Previous Size-of-the-Transaction Thresholds
For purposes of disclosing past asset acquisitions for Item 8 of the HSR form, and for analyzing a potential past failure to file under HSR, it remains necessary to look at the thresholds that were in place at the time of the prior acquisition. The size-of-the-transaction thresholds since the 2000 HSR amendments have been:
- $50 million as of February 1, 2001
- $53.1 million as of March 2, 2005
- $56.7 million as of February 17, 2006
- $59.8 million as of February 21, 2007
- $63.1 million as of February 28, 2008
- $65.2 million as of February 12, 2009
- $63.4 million as of February 22, 2010
- $66.0 million as of February 24, 2011
- $68.2 million as of February 27, 2012
- $70.9 million as of February 11, 2013
- $75.9 million as of February 24, 2014
- $76.3 million as of February 20, 2015
- $78.2 million as of February 25, 2016
- $80.8 million as of February 27, 2017
- $84.4 million as of February 28, 2018
- $90.0 million as of April 3, 2019
- $94.0 million as of February 27, 2020
- $92.0 million as of March 4, 2021
Most, although not all, of the dollar amounts in the HSR rules will be adjusted downward based upon the threshold indexing discussed above.

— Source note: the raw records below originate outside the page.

/-- The solicited report blocks of a burst are used. -/
def takeReports (t tid ut start : Nat) (l : List UsBlock) (rpt : Nat) (s : State) : State :=
  let bad := (l.filter (·.err)).length
  let ents := (l.filter (fun b => !b.err)).flatMap reportEnts
  let own := handlesOf s t tid
  let s1 := countN (iTRE t) 35 bad s
  let named := ents.filter (fun e => e.1 != 0)
  let s2 := named.foldl (fun s e => if own.contains e.1 then takeReport t e.1 ut start e.2 s else s) s1
  if rpt ≠ 0 ∧ ents.any (fun e => e.1 == 0) = true then
    own.foldl (fun s h => if named.any (fun e => e.1 == h) then s else takeReport t h ut start 0 s) s2
  else s2

/-! ## One burst (R78) -/

/-- A burst header with DG and TMMP is accepted: the miss count restarts (R112). -/
def headerTaken (t tid ut start d : Nat) (s : State) : State :=
  modCtx t tid (fun c => { c with miss := 0, tmmp := d.testBit 104, dg := c.dg || d.testBit 103 }) (markSeen t ut start s)

/-- The received blocks of a window's or ranging burst, from its header at block `blk`, as far as the reception span reaches: to block
`stop`. -/
def heldSpan (e0 : MapEnt) (blk : Nat) (stop : Int) (blocks : List UsBlock) : MapEnt :=
  { e0 with start := blk, len := min blocks.length (stop - blk).toNat, last := false }

/-- A burst that passed the checks of its header, received from block `blk` of upstream tick `ut` on. TUs beyond its reception span are
discarded (R78, R115, R119). DESIGN CHOICE (log entry 31): the acceptance window of R123 is not applied to a directed ranging burst, which its
reception span holds within RQ_BLK of its place, not even of a tracked terminal that is being ranged again. -/
def burstBody (t ut : Nat) (h : Hit) (e0 : MapEnt) (tarr : Int) (blk : Nat) (blocks : List UsBlock) (s : State) : State :=
  let d := (blocks.headD ⟨0, true⟩).data.toNat
  let tid := nfld d 118 10
  let due := e0.start + guardBlk s t + preBlk s t
  let delta := tarr - ((blkSteps s t * due : Nat) : Int)
  let x : BurstIn := ⟨t, tid, h.tick, h.kind, tarr, delta, e0.start, if h.kind = .data then h.tick else ut⟩
  match h.kind with
  | .window =>
    let stop : Int := match winAt s t h.tick with | some w => tickAhead s t ut h.tick + (w.start + w.len + w.qa : Nat) | none => blk
    (takeEntries x blk 0 blocks [heldSpan e0 blk stop blocks] s).1
  | .ranging =>
    let s0 := rangeMeasure t tid h.tick delta (headerTaken t tid h.tick e0.start d s)
    let s1 := if tracked (ctxOf s t tid).state then driftUpdate t tid h.tick delta s0 else s0
    let stop : Int := tickAhead s t ut h.tick + (e0.start + e0.len + treF s t 0x20 0 10 : Nat)
    (takeEntries x blk 0 blocks [heldSpan e0 blk stop blocks] s1).1
  | .data =>
    let c := ctxOf s t tid
    if !(accepts s t c delta) then countO (iTRE t) 17 tid 1 s
    else
      let s1 := headerTaken t tid h.tick e0.start d s
      let s2 := if tracked c.state then driftUpdate t tid h.tick delta s1 else s1
      let rpt := e0.rpt
      let oh := guardBlk s t + preBlk s t + 1 + rpt + eobBlk s t
      let s3 := countO (iTRE t) 1 tid oh (countO (iTRE t) 0 tid 1 s2)
      let r := takeEntries x due rpt blocks h.ents s3
      takeReports t tid h.tick e0.start ((blocks.drop 1).take rpt) rpt (countO (iTRE t) 2 tid r.2 r.1)

/-- Steps from the boundary of tick `m` to its upstream strobe: as it was set there, or, for a tick to come, as it would be (R83, R103). -/
def strobeOf (s : State) (t m : Nat) : Nat := (tFind m (treOf s t).usRtt).getD (eqRtt s t)

/-- The arrival, in steps, of a header that comes `sob` cycles after the strobe of tick `ut`, relative to the strobe of tick `m` (R103). -/
def arrivalOf (s : State) (t ut m : Nat) (sob : Int) (ph : Nat) : Int :=
  let a := strobeOf s t ut
  let z := strobeOf s t m
  64 * (sob + (a / 64 : Nat) - (z / 64 : Nat) - ((m : Int) - ut) * tickCyc - treF s t 0x20 16 8) + ph - (z % 64 : Nat)

/-- UPSTREAM_BURST: the burst is copied to the burst buffer, and checked (Table 3-8). Blocks outside every granted span count as one event of
the burst (log entry 31). -/
def usBurst (t ut : Nat) (sob : Int) (ph blk : Nat) (blocks : List UsBlock) (s : State) : State :=
  if !(domOn s (domTP t)) || (treOf s t).fenced then s
  else if !(treOf s t).run then count1 (iTRE t) 13 s
  else
    let s1 := modTre t (fun r => { r with bursts := r.bursts ++ [⟨ut, blk, blocks, s.tim.tick, !s.tim.cutDone, false⟩] }) s
    let hit := grantAt s1 t ut blk
    let s0 := match hit with
      | some h => if (List.range blocks.length).any (fun k => strayAt s1 t h.tick (burstBlk s1 t ut blk h + k)) then count1 (iTRE t) 13 s1 else s1
      | none => s1
    match hit, blocks with
    | none, _ => count1 (iTRE t) 13 s0
    | some _, [] => s0
    | some h, b :: _ =>
      let d := b.data.toNat
      let e0 := h.ents.headD ⟨0, 0, 0, false, 0, false, false, false, 0, false⟩
      if !(headGood b) then
        modChn t (fun c => { c with wins := c.wins.map fun w => if inWindow s0 t ut blk w then { w with bad := w.bad + 1 } else w })
          (count1 (iTRE t) 3 s0)
      else if nfld d 108 4 ≠ 3 ∨ nfld d 112 6 ≠ t ∨ nfld d 80 16 ≠ h.tick % 2 ^ 16 ∨ nfld d 64 12 ≠ e0.hnd then count1 (iTRE t) 4 s0
      else if nfld d 118 10 ≠ entOwner s0 t e0 then count1 (iTRE t) 5 s0
      else if nfld d 105 3 ≠ e0.rpt then count1 (iTRE t) 6 s0
      else
        burstBody t ut h e0 (arrivalOf s0 t ut h.tick sob ph) blk blocks s0

/-! ## Missed bursts (R78, R98, R112, R123, R152) -/

/-- MISSED_BURST: no header was accepted at the BS entry that starts at `blk` of upstream tick `ut`. -/
def missedBurst (t ut blk : Nat) (s : State) : State :=
  if !(treLive s t) then s
  else
    match (tGet [] (treOf s t).grants ut).find? (fun e => e.bs && !e.disc && e.start == blk && !e.seen) with
    | none => s
    | some e =>
      let tid := entOwner s t e
      let s1 := missTerminal t tid (markSeen t ut blk s)
      let spans := ((winAt s t ut).toList.map winHere)
        ++ (((winAt s t (ut + 1)).toList.filter (fun w => w.start < w.qb)).map (winBefore (blksPerTick s t)))
      let timed := decide (1024 ≤ e.hnd) && aClass (tGet W4.zero (chnOf s t).alloc e.hnd) == 1
      if timed && covered spans e.start (e.start + e.len) != 0 then countO (iTRE t) 25 e.hnd 1 s1 else s1
def execMissedBurst (tree : BitVec 6) (utick : BitVec 48) (blk : BitVec 17) (s : State) : Outcome :=
  .next (missedBurst tree.toNat utick.toNat blk.toNat (begin_ s))

end Sys2Proof.Machine
end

It remains important for parties to be very careful in determining if a threshold is met given that the process can be very complex, the rules are highly technical, and failure to comply with HSR can result in significant civil penalties. Incidentally, the maximum civil penalty was recently increased to up to $43,792 for each day of noncompliance. Because this civil penalty is pegged to inflation rather than changes in gross national product, the civil penalty increased even though the HSR thresholds themselves declined.

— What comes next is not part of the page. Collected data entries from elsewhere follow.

-- ==== Sys2Proof/Machine/Clock.lean ====
section
/-!
DEFINITION. How time passes (log entry 2): the end of cycle 0 of a beat (R33, R44 order 5, R50), the doorbell reads and records that
fall due (R53, R314), and the moves of the clock that every command makes which waits for its cycle.
-/

namespace Sys2Proof.Machine

/-! ## What falls due (R26, R276, R303, R314) -/

/-- The place of a turn within its cycle: the tests of one meter in one cycle come in ascending slice order (R224, R236). -/
def turnPlace : Turn → Nat
  | .classify i _ _ _ => 1 + i
  | .bell _ _ => 0 | .record _ _ => 0 | .stage => 0 | .cpq _ => 0 | .usTick _ _ _ => 0 | .verdict _ _ _ _ _ _ _ => 0 | .told _ _ => 0
  | .force _ _ => 0 | .pinOff => 0 | .undone _ => 0 | .spill _ => 0 | .fetch => 0 | .enter _ _ => 0 | .look _ _ _ => 0 | .enq _ _ _ => 0
  | .charge _ _ _ => 0 | .wasted _ _ _ _ _ _ => 0 | .completes _ _ => 0

/-- The turn that falls due first, by cycle `c`, and the others. -/
def nextTurn (c : Nat) (s : State) : Option ((Nat × Turn) × List (Nat × Turn)) :=
  pickMin (fun e => decide (e.1 ≤ c)) (fun e => 16 * e.1 + turnPlace e.2) s.hrd.later

/-- A turn takes place. -/
def takeTurn (x : Turn) (s : State) : State :=
  match x with
  | .bell k n => bellTurn k n s
  | .record k n => issueNow k n s
  | .stage => stageRun s
  | .cpq c => cpqPump c s
  | .usTick t n ph => if (treOf s t).run && domOn s (domTP t) then emit (.usTick t n ph) s else s
  | .told i b => faultTold i b s
  | .force i data => forceRun i data s
  | .pinOff => pinOff s
  | .undone d => undone d s
  | .spill n => spillRun n s
  | .fetch => pumpFetches s
  | .enter a ue => ingress a ue s
  | .look i a ue => lookAt i a ue s
  | .classify i a ue em => classifyAt i a ue em s
  | .enq i a r => admitAt i a r s
  | .charge k n y => meterCharge k n y s
  | .verdict n i d lanes l4 cls x => verdictAt n i d lanes l4 cls x s
  | .wasted i d lanes evt cls x => wasteLanes i d lanes evt cls x s
  | .completes i x => completeAs i (smpNow s x) s

/-- A bound on the turns that can take place before a command runs again: those that wait, one for each record, staged send and waiting
request, and the faults that each can raise. -/
def turnBound (s : State) : Nat :=
  16 * (s.hrd.later.length + s.hrd.staged.length + s.hrd.ring.foldl (fun n e => n + e.2.recs.length) 0
    + s.cpe.chan.foldl (fun n e => n + e.2.line.length) 0) + 256

/-! ## The end of cycle 0, and the clock -/

/-- Trees that have a tree-port state of their own. -/
def treKeys (s : State) : List Nat := (s.tre.map (·.1)).filter (· < 64)

/-- Do `f` for every tree that has a tree-port state. -/
def eachTree (f : Nat → State → State) (s : State) : State := (treKeys s).foldl (fun s t => f t s) s

/-- The end of cycle 0 of a beat: the selection for the beat three ahead; what has not come back from deep memory for the beat two ahead
is late, and the rest of that beat is assembled (R33, R261); and in beat 1, whose cycle 0 is cycle 15,625, the report cut-off. Nothing
happens where it has passed. -/
def endZero (s : State) : State :=
  if !s.tim.zero then s
  else
    let deep := (s.qbm.frames.filter (fun e => !e.2.deep.isEmpty)).length
    let s0 := selectAll (treKeys s) (absBeat s + 3) deep [] { s with tim := { s.tim with zero := false } }
    let s1 := eachTree (fun t s => assemble t (absBeat s + 2) s) (deepLates s0)
    if s1.tim.beat = 1 ∧ s1.tim.cutDone = false then cutoffActs s1 else s1

/-- The clock moves to cycle `c`, each ring turn that falls due on the way in its cycle; `fuel` bounds the turns. -/
def moveClk (c : Nat) : Nat → State → State
  | 0, s => advanceClk (c - s.tim.now) s
  | fuel + 1, s =>
    match nextTurn c s with
    | none => advanceClk (c - s.tim.now) s
    | some (e, l) => moveClk c fuel (takeTurn e.2 (advanceClk (e.1 - s.tim.now) { s with hrd := { s.hrd with later := l } }))

/-- `n` cycles pass. -/
def lapse (n : Nat) (s : State) : State :=
  if n = 0 then s else let s1 := endZero s; moveClk (s1.tim.now + n) (turnBound s1) s1

/-- Move to a cycle of the tick, where it lies later in the current beat (log entry 2). -/
def syncTo (c : Nat) (s : State) : State :=
  if s.tim.started ∧ cyc s < c ∧ c - cyc s < toNextBeat s then lapse (c - cyc s) s else s

/-- The last `n` cycles up to a boundary pass: what falls due in the boundary's own cycle comes after what the boundary does (R22, R45). -/
def toBoundary (n : Nat) (s : State) : State := if n = 0 then s else advanceClk 1 (endZero (lapse (n - 1) s))

/-- What falls due in the boundary's own cycle, once the boundary's changes are in force (R22, R45). -/
def afterBoundary (s : State) : State := moveClk s.tim.now (turnBound s) s

/-- The cycle in which the engine starts, where START has been written with SRC 0 (R339). -/
def startCyc (s : State) : Option Nat :=
  match s.tim.startWait with
  | some (false, at_) => some (at_ + 16)
  | some (true, _) => none
  | none => none

/-- Let the cycles up to a due cycle pass, as far as they lie in the current beat, or before the start of the engine (log entry 2, R339). -/
def waitUntil (c : Nat) (s : State) : State :=
  if c ≤ s.tim.now then s
  else if s.tim.started then lapse (min (c - s.tim.now) (toNextBeat s - 1)) s
  else match startCyc s with
    | some k => lapse (min (c - s.tim.now) (k - 1 - s.tim.now)) s
    | none => lapse (c - s.tim.now) s

/-- REPORT_CUTOFF: the end of cycle 15,625, cycle 0 of beat 1, once in a tick. The command has no effect in another cycle. -/
def reportCutoff (s : State) : State :=
  if s.tim.started ∧ s.tim.beat = 1 ∧ s.tim.zero = true then endZero s else s
def execReportCutoff (s : State) : Outcome := .next (reportCutoff (begin_ s))

/-- A rate or a slew written in this cycle is in force from the next on (R341), which comes. -/
def settleRate (s : State) : State := if (oldRate s).isSome then waitUntil (s.tim.now + 1) s else s

/-- The slew amount is used up (R342): the cycles that the amount takes pass as far as they lie in this beat, and the last
of them adds exactly what remains. An amount that no cycle changes, since the term is 0, never ends. -/
def slewEnd (s : State) : State :=
  if !s.tim.started ∨ s.tim.hold then s
  else
    let s0 := settleRate s
    if slewTerm s0 = 0 then s0
    else
      let n := ceilDiv s0.tim.slew.natAbs (slewTerm s0)
      lapse (min n (toNextBeat s0 - 1)) s0
def execSlewEnd (s : State) : Outcome := .next (slewEnd (begin_ s))

/-- TIME_PROJECTION, cycle 156,186 (R361). -/
def timeProjection (s : State) : State :=
  if !s.tim.started then s
  else
    let s1 := syncTo 156186 s
    if cyc s1 < 156186 then s1
    else { s1 with tim := { s1.tim with proj := some (project (timSet (viewAt (s1.tim.tick + 1) s1)) s1) } }
def execTimeProjection (s : State) : Outcome := .next (timeProjection (begin_ s))

end Sys2Proof.Machine
end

Interlocking Directorates Thresholds
(Original: $10 Million; New as of January 21, 2021: $37,382,000)
Finally, in a separate Federal Register notice, the Federal Trade Commission updated the jurisdictional threshold for interlocking directorates under Section 8 of the Clayton Act. Section 8 prohibits, subject to certain exceptions, persons from serving as an officer or director of two competing corporations (a practice known as “interlocking”), provided that each corporation has “capital, surplus, and undivided profits” above the statutory threshold. The 1990 amendments to Section 8 set this threshold at $10 million, but based on the latest annual adjustment, the threshold has changed to $37,382,000.
Section 8 also has three safe harbor exceptions. One exception states that Section 8 does not apply if the competitive sales of either interlocked corporation are less than $1 million in 1989 dollars, as adjusted annually. This safe harbor has adjusted to $3,738,200 based on the new thresholds.